One of the unique contributions of this study is the utilization of a connectivity analysis using the pTE approach for SPI data prediction, specifically focusing on determining the optimal time lag values and SPI values at these time indices for input in the forecasting model. This novel approach represents the first time in the literature for identifying the most suitable input SPI-3 and SPI-6 data with the optimal time indices for the prediction model. In this method, the PTE values were calculated using a 1–3 phase delay from the Hankelization matrix obtained through time lag operations, thereby enabling the identification of time lags where the information flow is at its maximum and minimum. By concentrating on time lags with maximum information flow, a methodology has been established for determining the most appropriate time indices and SPI inputs for use as input in SPI prediction.

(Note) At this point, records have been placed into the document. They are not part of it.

-- ==== Sys2Proof/Machine/Final.lean ====
section
/-! DEFINITION. FINAL (spec/42_final.md R150 to R155). -/

namespace Sys2Proof.Machine

/-- Zero padding of the last block at offsets `c` to 127 (R151); `c` and `t` do not change. -/
def padBlock (s : State) : State := { s with buf := memWrite s.buf s.c.val (zeros (Config.blockBytes - s.c.val)) }

/-- The digest: the first `outlen` bytes of the little-endian bytes of `h[0..7]` (R152, R53). -/
def digest (h : Vector Word 8) (outlen : Nat) : List Byte := (h.toList.flatMap bytesLE).take outlen

/-- `mode <- FINALIZED` and the response that carries the digest (R150, R91). -/
def closeContext (s : State) : State :=
  respond .ok (BitVec.ofNat 8 s.outlen.val) (digest s.h s.outlen.val) { s with mode := .finalized }

/-- FINAL (R150): refused outside STREAMING (R154); else padding, COMPRESS(1), and the digest. -/
def execFinal (s : State) : Host.Outcome State Fault Refusal :=
  if s.mode ≠ .streaming then raise .stateError (modeInfo s.mode) s
  else .next (closeContext (compress true (padBlock s)))

end Sys2Proof.Machine
end

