-- ==== Sys2Proof/Machine/Init.lean ====
section
/-! DEFINITION. INIT (spec/40_init.md R110 to R117). -/

namespace Sys2Proof.Machine

/-- The chaining words of a new context: `IV` with the parameter word XORed into word 0 (R110, R111). -/
def initialHash (klen nn : Byte) : Vector Word 8 := IV.set 0 (xor64 IV[0] (paramWord klen nn))

/-- The key block: the key at offsets 0 to klen-1, zeros above it (R112). -/
def keyBlock (klen : Byte) (key : List Byte) (buf : Memory) : Memory :=
  memWrite (memWrite buf 0 (key.take klen.toNat)) klen.toNat (zeros (Config.blockBytes - klen.toNat))

/-- The context an accepted INIT opens (R110, R112, R115). -/
def openContext (klen nn : Byte) (key : List Byte) (s : State) : State :=
  if keyPresent klen then
    { s with h := initialHash klen nn, outlen := outlenOf nn, buf := keyBlock klen key s.buf, c := 128, t := 128#64, mode := .streaming }
  else
    { s with h := initialHash klen nn, outlen := outlenOf nn, c := 0, t := 0#64, mode := .streaming }

/-- INIT (R110): refused with InvalidParameter before any write, else a new context in any mode (R113). -/
def execInit (klen nn : Byte) (key : List Byte) (s : State) : Host.Outcome State Fault Refusal :=
  if badNn nn || badKlen klen then raise .invalidParameter (paramInfo klen nn) s
  else .next (respond .ok 0x00 [] (openContext klen nn key s))

end Sys2Proof.Machine
end

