-- ==== Sys2Proof/Laws/Compress.lean ====
section
/-! SUPPORT. The word operations in the library's terms, and G's effect on one word of the working vector. -/

namespace Sys2Proof.Machine

/-- The engine's rotation is the library's (R191). -/
theorem rotr64_eq_rotateRight (x : Word) (n : Nat) (h : n < 64) : rotr64 x n = x.rotateRight n := by
  rw [rotr64, BitVec.rotateRight_def, Nat.mod_eq_of_lt h]

/-- What G leaves in each word of the vector (R190). -/
theorem applyG_get (a b c d : Fin 16) (x y : Word) (v : Vector Word 16) (i : Fin 16) :
    (applyG a b c d x y v)[i] =
      if i = d then (mixG v[a] v[b] v[c] v[d] x y).2.2.2
      else if i = c then (mixG v[a] v[b] v[c] v[d] x y).2.2.1
      else if i = b then (mixG v[a] v[b] v[c] v[d] x y).2.1
      else if i = a then (mixG v[a] v[b] v[c] v[d] x y).1
      else v[i] := by
  simp only [applyG, Fin.getElem_fin, Vector.getElem_set, Fin.ext_iff, eq_comm]

end Sys2Proof.Machine
end

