/-- The context INIT opens meets the invariants: `c` and `t` are both 128 or both 0 (R110, R115). -/
theorem Inv.openContext {s : State} (h : Inv s) {klen nn : Byte} (key : List Byte) (hlegal : legalInit klen nn) :
    Inv (openContext klen nn key s) := by
  obtain ⟨hnn, hnn', hklen⟩ := hlegal
  obtain ⟨-, houtlen, hout⟩ := openContext_frame klen nn key s
  constructor
  case bufferCanonical =>
    unfold Machine.openContext
    split
    · exact keyBlock_wf key hklen h.bufferCanonical
    · exact h.bufferCanonical
  case outlenLegal => intro _; rwa [houtlen, outlenOf_val nn hnn']
  case fillMatches => intro _; unfold Machine.openContext; split <;> rfl
  case responsesSized => rw [hout]; exact h.responsesSized

/-- UPDATE's loop advances `c` and `t` together (R35 (c), R130). -/
theorem FillMatchesCounter.absorbLoop {s : State} (h : FillMatchesCounter s) (data : List Byte)
    (ht : s.t.toNat + data.length ≤ 2 ^ 64 - 1) : FillMatchesCounter (absorbLoop data.length data s) := by
  have habs := absorbLoop_absorbed data s
  have hfill := habs.fill_eq
  have hcounter : (Machine.absorbLoop data.length data s).t = s.t + BitVec.ofNat 64 data.length := by
    rw [habs.counter, List.length_append, memRead_length, BitVec.ofNat_add, ← BitVec.add_assoc, BitVec.sub_add_cancel]
  have hsum : (Machine.absorbLoop data.length data s).t.toNat = s.t.toNat + data.length := by
    rw [hcounter, BitVec.toNat_add, BitVec.toNat_ofNat]
    omega
  rw [fillMatchesCounter_iff] at h ⊢
  rw [hfill, List.length_append, memRead_length, hsum, h, fillOf_fillOf_add]

theorem Inv.absorbLoop {s : State} (h : Inv s) (data : List Byte) (ht : s.t.toNat + data.length ≤ 2 ^ 64 - 1) :
    Inv (absorbLoop data.length data s) := by
  obtain ⟨houtlen, hmode, -, hout, -, -⟩ := absorbLoop_frame data.length data s
  constructor
  case bufferCanonical => exact absorbLoop_wf _ _ _ h.bufferCanonical
  case outlenLegal => rw [hmode, houtlen]; exact h.outlenLegal
  case fillMatches => rw [hmode]; exact fun hm => (h.fillMatches hm).absorbLoop data ht
  case responsesSized => rw [hout]; exact h.responsesSized

/-- FINAL closes an open context without touching its counters (R150, R153). -/
theorem Inv.closeContext {s : State} (h : Inv s) (hm : s.mode = .streaming) :
    Inv (closeContext (compress true (padBlock s))) := by
  have hopen : s.mode ≠ .idle := by rw [hm]; decide
  have hclosed : Inv { compress true (padBlock s) with mode := .finalized } :=
    ⟨padBlock_wf h.bufferCanonical, fun _ => h.outlenLegal hopen, fun _ => h.fillMatches hopen, h.responsesSized⟩
  exact hclosed.respond (responseSized_digest _ _)

theorem Inv.exec {s s' : State} (h : Inv s) {i : Instr} (hexec : exec i s = .next s') : Inv s' := by
  obtain ⟨status, info, hne, he⟩ | ⟨klen, nn, key, -, hlegal, he⟩ | ⟨data, -, -, ht, he⟩ | ⟨-, hm, he⟩ :=
    exec_cases i s
  all_goals rw [hexec] at he; cases he
  · exact h.respond (responseSized_error info hne)
  · exact (h.openContext key hlegal).respond responseSized_ok
  · exact (h.absorbLoop data ht).respond responseSized_ok
  · exact h.closeContext hm

/-- The reset event leaves mode IDLE, a canonical buffer and the responses emitted before it (R260). -/
theorem Inv.takeReset {s : State} (h : Inv s) : Inv (takeReset s) where
  bufferCanonical := by rw [takeReset_buf]; exact freeBuffer_wf _
  outlenLegal hm := absurd (takeReset_mode s) hm
  fillMatches hm := absurd (takeReset_mode s) hm
  responsesSized := h.responsesSized

/-- Right after reset the context clauses bind nothing (R37). -/
theorem PowerUp.inv {s : State} (h : PowerUp s) : Inv s := by
  obtain ⟨hmode, hwf, -, hout, -⟩ := h
  exact ⟨hwf, fun hm => absurd hmode hm, fun hm => absurd hmode hm, by simp [hout]⟩

/-- Settles O2, by what a step can do: the reset event, a command, or the answer to an illegal word. -/
theorem everyStepKeepsTheInvariant : Obligations.EveryStepKeepsTheInvariant := by
  unfold Obligations.EveryStepKeepsTheInvariant
  intro s s' h hstep
  obtain ⟨-, rfl⟩ | ⟨-, i, rest, -, hexec⟩ | ⟨-, cw, rest, -, rfl⟩ := step_cases hstep
  · exact h.takeReset
  · exact (h.withInput rest s.resetIn).exec hexec
  · exact (h.withInput rest s.resetIn).respond (responseSized_error _ (by decide))

/-- Settles O3, by induction on how the state was reached; O2 is the case of a step. -/
theorem invariantHoldsInEveryReachableState : Obligations.InvariantHoldsInEveryReachableState := by
  unfold Obligations.InvariantHoldsInEveryReachableState
  intro s hs
  induction hs with
  | powerUp h => exact h.inv
  | @send s bytes _ ih => exact ih.withInput (s.input ++ bytes) s.resetIn
  | @reset s _ ih => exact ih.withInput s.input true
  | step _ next ih => exact everyStepKeepsTheInvariant _ _ ih next

/-- Settles O1: the reset state is a power-up state. -/
theorem resetIsIdleAndMeetsTheInvariant : Obligations.ResetIsIdleAndMeetsTheInvariant := by
  unfold Obligations.ResetIsIdleAndMeetsTheInvariant
  have hpower : PowerUp State.reset := ⟨rfl, wf_nil, rfl, rfl, rfl⟩
  exact ⟨rfl, hpower.inv, hpower⟩

end Sys2Proof.Safety
end

section
/-! What the spec leaves unspecified never reaches the host (R37, R65, R153, R261). -/

namespace Sys2Proof.Safety

open Sys2Proof.Machine

section
variable {s1 s2 : State}

theorem HostAlike.respond (h : HostAlike s1 s2) (status : Status) (info : Byte) (data : List Byte) :
    HostAlike (respond status info data s1) (respond status info data s2) :=
  ⟨h.mode, h.input, by rw [respond_out, respond_out, h.out], h.resetIn, h.context⟩

theorem HostAlike.withInput (h : HostAlike s1 s2) (input : List Byte) :
    HostAlike { s1 with input := input } { s2 with input := input } :=
  ⟨h.mode, rfl, h.out, h.resetIn, h.context⟩

/-- Alike states in STREAMING have absorbed the same bytes from the same chaining words and count. -/
theorem HostAlike.absorbed (h : HostAlike s1 s2) (hm : s1.mode = .streaming) :
    Absorbed s1.h (s1.t - BitVec.ofNat 64 s1.c.val) (memRead s1.buf 0 s1.c.val) s2 := by
  obtain ⟨hh, hc, ht, -, hbuf⟩ := h.context hm
  have hpending := absorbed_pending s2
  rwa [← hh, ← ht, ← hc, ← (memRead_eq_iff s1.buf s2.buf s1.c.val).2 hbuf] at hpending

/-- Outside STREAMING the context is no part of what alike states share. -/
theorem HostAlike.of_not_streaming (hm : s1.mode ≠ .streaming) (hmode : s1.mode = s2.mode) (hinput : s1.input = s2.input)
    (hout : s1.out = s2.out) (hreset : s1.resetIn = s2.resetIn) : HostAlike s1 s2 :=
  ⟨hmode, hinput, hout, hreset, fun h => absurd h hm⟩

/-- The reset event leaves nothing specified but the responses (R260). -/
theorem HostAlike.takeReset (h : HostAlike s1 s2) : HostAlike (takeReset s1) (takeReset s2) := by
  apply HostAlike.of_not_streaming
  · rw [takeReset_mode]; decide
  · rw [takeReset_mode, takeReset_mode]
  · rw [takeReset_input, takeReset_input]
  · rw [takeReset_out, takeReset_out, h.out]
  · rw [takeReset_resetIn, takeReset_resetIn]

/-- The contexts one INIT opens are alike: the key's block covers the whole buffer, and without a key nothing of the
buffer counts (R112, R113, R115). -/
theorem HostAlike.openContext (h : HostAlike s1 s2) {klen nn : Byte} {key : List Byte} (hlegal : legalInit klen nn)
    (hkey : key.length = klen.toNat) : HostAlike (openContext klen nn key s1) (openContext klen nn key s2) := by
  have hklen : klen = BitVec.ofNat 8 key.length := by rw [hkey, BitVec.ofNat_toNat, BitVec.setWidth_eq]
  have hle : key.length ≤ 64 := hkey.trans_le hlegal.2.2
  have frame (s : State) : (Machine.openContext klen nn key s).input = s.input
      ∧ (Machine.openContext klen nn key s).resetIn = s.resetIn := by
    unfold Machine.openContext; split <;> exact ⟨rfl, rfl⟩
  obtain ⟨hmode1, houtlen1, hout1⟩ := openContext_frame klen nn key s1
  obtain ⟨hmode2, houtlen2, hout2⟩ := openContext_frame klen nn key s2
  obtain ⟨hinput1, hreset1⟩ := frame s1
  obtain ⟨hinput2, hreset2⟩ := frame s2
  constructor
  case mode => rw [hmode1, hmode2]
  case input => rw [hinput1, hinput2, h.input]
  case out => rw [hout1, hout2, h.out]
  case resetIn => rw [hreset1, hreset2, h.resetIn]
  case context =>
    intro _
    have habs (s : State) := openContext_absorbed key nn s hle
    rw [← hklen] at habs
    obtain ⟨hh, hc, ht, hbuf⟩ := (habs s1).context_eq (habs s2)
    exact ⟨hh, hc, ht, houtlen1.trans houtlen2.symm, hbuf⟩

/-- UPDATE's loop reads no buffer byte that it or an earlier command has not written (R65). -/
theorem HostAlike.absorbLoop (h : HostAlike s1 s2) (hm : s1.mode = .streaming) (data : List Byte) :
    HostAlike (absorbLoop data.length data s1) (absorbLoop data.length data s2) := by
  obtain ⟨houtlen1, hmode1, hinput1, hout1, hreset1, -⟩ := absorbLoop_frame data.length data s1
  obtain ⟨houtlen2, hmode2, hinput2, hout2, hreset2, -⟩ := absorbLoop_frame data.length data s2
  constructor
  case mode => rw [hmode1, hmode2, h.mode]
  case input => rw [hinput1, hinput2, h.input]
  case out => rw [hout1, hout2, h.out]
  case resetIn => rw [hreset1, hreset2, h.resetIn]
  case context =>
    intro _
    obtain ⟨-, -, -, houtlen, -⟩ := h.context hm
    obtain ⟨hh, hc, ht, hbuf⟩ := (absorbLoop_absorbed data s1).context_eq ((h.absorbed hm).absorbLoop le_rfl)
    exact ⟨hh, hc, ht, houtlen1.trans (houtlen.trans houtlen2.symm), hbuf⟩

/-- FINAL compresses the padded block, in which no unspecified byte is left, and answers alike (R151, R153). -/
theorem HostAlike.closeContext (h : HostAlike s1 s2) (hm : s1.mode = .streaming) :
    HostAlike (closeContext (compress true (padBlock s1))) (closeContext (compress true (padBlock s2))) := by
  obtain ⟨hh, hc, ht, houtlen, -⟩ := h.context hm
  have hload : loadM (padBlock s1).buf = loadM (padBlock s2).buf :=
    (absorbed_pending s1).loadM_padded.trans (h.absorbed hm).loadM_padded.symm
  apply HostAlike.of_not_streaming
  · rw [closeContext_mode]; decide
  · rw [closeContext_mode, closeContext_mode]
  · simp only [closeContext_input, compress_input, padBlock_input, h.input]
  · simp only [closeContext_out, compress_out, compress_outlen, compress_h, padBlock_out, padBlock_outlen, padBlock_h,
      padBlock_t, hload, h.out, hh, ht, houtlen]
  · simp only [closeContext_resetIn, compress_resetIn, padBlock_resetIn, h.resetIn]

/-- A command that a stream can carry has alike effects on alike states. -/
theorem HostAlike.exec (h : HostAlike s1 s2) {i : Instr} (hwf : i.wf = true) :
    ∃ u1 u2, exec i s1 = .next u1 ∧ exec i s2 = .next u2 ∧ HostAlike u1 u2 := by
  have hmode := h.mode
  cases i with
  | init klen nn key =>
    by_cases hlegal : legalInit klen nn
    · exact ⟨_, _, execInit_accepted key s1 hlegal, execInit_accepted key s2 hlegal,
        (h.openContext hlegal (beq_iff_eq.1 hwf)).respond _ _ _⟩
    · exact ⟨_, _, execInit_refused key s1 hlegal, execInit_refused key s2 hlegal, h.respond _ _ _⟩
  | update data =>
    by_cases hm : s1.mode = .streaming
    · have hm2 := hmode ▸ hm
      obtain ⟨-, -, ht, -⟩ := h.context hm
      by_cases hle : s1.t.toNat + data.length ≤ 2 ^ 64 - 1
      · exact ⟨_, _, execUpdate_accepted hm hle, execUpdate_accepted hm2 (ht ▸ hle), (h.absorbLoop hm data).respond _ _ _⟩
      · have hover := Nat.lt_of_not_le hle
        exact ⟨_, _, execUpdate_overflow hm hover, execUpdate_overflow hm2 (ht ▸ hover), h.respond _ _ _⟩
    · have hm2 := hmode ▸ hm
      exact ⟨_, _, execUpdate_wrong_mode data hm, execUpdate_wrong_mode data hm2, hmode ▸ h.respond _ _ _⟩
  | final =>
    by_cases hm : s1.mode = .streaming
    · exact ⟨_, _, execFinal_accepted hm, execFinal_accepted (hmode ▸ hm), h.closeContext hm⟩
    · exact ⟨_, _, execFinal_wrong_mode hm, execFinal_wrong_mode (hmode ▸ hm), hmode ▸ h.respond _ _ _⟩

end

/-- Settles O4: alike states take the reset event together, or read the same command, or both wait. -/
theorem unspecifiedStateNeverReachesTheHost : Obligations.UnspecifiedStateNeverReachesTheHost := by
  unfold Obligations.UnspecifiedStateNeverReachesTheHost
  intro s1 s2 h
  cases hr : s1.resetIn with
  | true =>
    exact .inl ⟨_, _, step_of_resetIn hr, step_of_resetIn (h.resetIn ▸ hr), h.takeReset⟩
  | false =>
    have hr2 : s2.resetIn = false := h.resetIn ▸ hr
    cases hf : fetch s1.input with
    | command i rest =>
      rw [step_of_fetch_command hr hf, step_of_fetch_command hr2 (h.input ▸ hf)]
      exact .inl ((h.withInput rest).exec (wf_of_fetch hf))
    | illegal cw rest =>
      exact .inl ⟨_, _, step_of_fetch_illegal hr hf, step_of_fetch_illegal hr2 (h.input ▸ hf),
        (h.withInput rest).respond _ _ _⟩
    | incomplete => exact .inr ⟨step_of_fetch_incomplete hr hf, step_of_fetch_incomplete hr2 (h.input ▸ hf)⟩

/-- Alike states have alike runs: O4, step after step. -/
theorem HostAlike.run {s1 s2 : State} (h : HostAlike s1 s2) (n : Nat) :
    (∃ u1 u2, Host.Core.run core n s1 = .next u1 ∧ Host.Core.run core n s2 = .next u2 ∧ HostAlike u1 u2)
      ∨ (Host.Core.run core n s1 = .fault .incompleteCommand ∧ Host.Core.run core n s2 = .fault .incompleteCommand) := by
  induction n generalizing s1 s2 with
  | zero => exact .inl ⟨s1, s2, rfl, rfl, h⟩
  | succ n ih =>
    simp only [Host.Core.run, Host.Check.core_step]
    obtain ⟨u1, u2, hstep1, hstep2, hu⟩ | ⟨hstep1, hstep2⟩ := unspecifiedStateNeverReachesTheHost s1 s2 h
    · rw [hstep1, hstep2]
      exact ih hu
    · rw [hstep1, hstep2]
      exact .inr ⟨rfl, rfl⟩
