/-! ### Terms the statements share -/

/-- N and Z of a byte (R27), on its value as a number. -/
def nz (v : Byte) (p : Flags) : Flags := { p with z := decide (v.toNat = 0), n := decide (128 ≤ v.toNat) }

/-- The mnemonics that pay the page penalty under `reads_only` (R127). -/
abbrev paysUnderReadsOnly (mn : Mnemonic) : Prop :=
  mn ∈ [Mnemonic.adc, .and, .cmp, .eor, .lda, .ldx, .ldy, .ora, .sbc]

/-- The cost of an instruction but for a branch (R127, R129): the base count, and 1 for a page crossing it pays for. -/
def cost (i : Instr) (s : State) (cross : Bool) : Nat :=
  i.variant.base + if cross = true ∧ (s.cfg.pagePenalty = .allIndexed ∨ paysUnderReadsOnly i.mnemonic) then 1 else 0

/-- `i` resolves in `s` to the address `a`, crossing a page or not; `t` is the state after the pointer reads (R105). -/
def AddressIs (i : Instr) (s : State) (a : Addr) (cross : Bool) (t : State) : Prop :=
  resolve i.mode i.arg s = .done { ea := some a, cross := cross } t

/-- The operand of the read-class instruction `i` in `s` is readable and is `m` (R119); `log` is the access history
after the pointer and operand reads. -/
def OperandIs (i : Instr) (s : State) (m : Byte) (cross : Bool) (log : List PeripheralAccess) : Prop :=
  ∃ r t u, resolve i.mode i.arg s = .done r t ∧ readOperand i.mode (fragmentOf i s r) t = .done m u ∧
    r.cross = cross ∧ u.periphLog = log

/-- Finalize without a page crossing (R107). -/
def finish (base : Nat) (s : State) : State := { s with cycles := s.cycles + base, steps := s.steps + 1 }

/-- The byte `n mod 65536` of RAM. -/
def ramAt (s : State) (n : Nat) : Nat := (s.ram.read (n % 65536)).toNat

/-- The number of byte `o mod 256` of the zero page (R111). -/
def zpAt (s : State) (o : Nat) : Nat := s.cfg.zpBase.toNat / 256 * 256 + o % 256

/-- The pointer in the zero page at offset `o`, low byte first, wrapping within the page (R116, R117). -/
def zpPointer (s : State) (o : Nat) : Nat := ramAt s (zpAt s o) + 256 * ramAt s (zpAt s (o + 1))

/-- The effective address of each memory mode with operand `arg` on plain RAM, as a number (R111 to R117). -/
def eaNumber (mode : Mode) (arg : Nat) (s : State) : Option Nat :=
  match mode with
  | .zeroPage => some (zpAt s arg)
  | .zeroPageX => some (zpAt s (arg + s.x.toNat))
  | .zeroPageY => some (zpAt s (arg + s.y.toNat))
  | .absolute => some arg
  | .absoluteX => some ((arg + s.x.toNat) % 65536)
  | .absoluteY => some ((arg + s.y.toNat) % 65536)
  | .indirect => some (ramAt s arg + 256 * ramAt s (arg / 256 * 256 + (arg + 1) % 256))
  | .indirectX => some (zpPointer s (arg + s.x.toNat))
  | .indirectY => some ((zpPointer s arg + s.y.toNat) % 65536)
  | .implied | .accumulator | .immediate | .relative => none

/-- Whether the index carries out of the low byte (R110, R122). -/
def crossNumber (mode : Mode) (arg : Nat) (s : State) : Bool :=
  match mode with
  | .absoluteX => decide (256 ≤ arg % 256 + s.x.toNat)
  | .absoluteY => decide (256 ≤ arg % 256 + s.y.toNat)
  | .indirectY => decide (256 ≤ zpPointer s arg % 256 + s.y.toNat)
  | _ => false

/-- The mnemonics whose memory forms write the effective address (R104). -/
abbrev storesAtEa (mn : Mnemonic) : Prop :=
  mn ∈ [Mnemonic.sta, .stx, .sty, .inc, .dec, .asl, .lsr, .rol, .ror]

/-- The stack slot `k` below S (R30, R31). -/
def slot (s : State) (k : Nat) : Addr := stackAddr (s.sp - BitVec.ofNat 8 k)

/-- The addresses `i` stores to in `s` (R104). -/
def storesAt (i : Instr) (s : State) (b : Addr) : Prop :=
  (storesAtEa i.mnemonic ∧ ∃ cross t, AddressIs i s b cross t) ∨
  (i.mnemonic ∈ [Mnemonic.pha, .php] ∧ b = slot s 0) ∨
  (i.mnemonic = .jsr ∧ (b = slot s 0 ∨ b = slot s 1)) ∨
  (i.mnemonic = .brk ∧ s.cfg.brkMode = .vector ∧ (b = slot s 0 ∨ b = slot s 1 ∨ b = slot s 2))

Additionally, the TQWT method was employed to decompose SPI-3 and SPI-6 data into subbands, and the subband signals were subsequently estimated using ANN, SVR, and GPR models. The optimization of the TQWT method involved adjusting parameters like the Q Factor, subband decomposition level, and the parameters of the machine learning models. This optimization was achieved through the GWO algorithm, resulting in the introduction of the GWO-TQWT-ML method, a novel approach in the literature known for its high forecasting performance with SPI data. To evaluate the performance of the GWO-TQWT-ML method, we compared it against various models, including EMD-ANN, EMD-SVR, EMD-GPR, VMD-ANN, VMD-SVR, VMD-GPR, ANN, SVR, and GPR models, with the aim of benchmarking its performance. The study’s results were meticulously assessed using performance metrics such as MSE, MAE, R, R², and scatter plots. In summary, this study represents a significant advancement in SPI drought index estimations by introducing the novel pTE-GWO-TQWT-GPR approach. This approach leverages the maximum information flow to determine input features for the forecasting model, and its incorporation significantly enhances the forecasting accuracy.

2. Materials and Methods

The operational steps carried out in this study are presented in the provided flowchart Figure 1.

2.1. Study Area and Data

In this study, precipitation data were utilized from the Catchment Attributes and Meteorology for Large-sample Studies (CAMELS) dataset [36,37,38]. The CAMELS dataset comprises observed runoff levels and catchment-aggregated meteorological forcing data at the daily time scale. Daily meteorological data were computed using gridded data sources, including the Daymet data [39], the Maurer data [40], and the National Land Data Assimilation System (NLDAS) data [41] in the CAMELS dataset. Interested readers can find comprehensive information about this dataset [36,37,38].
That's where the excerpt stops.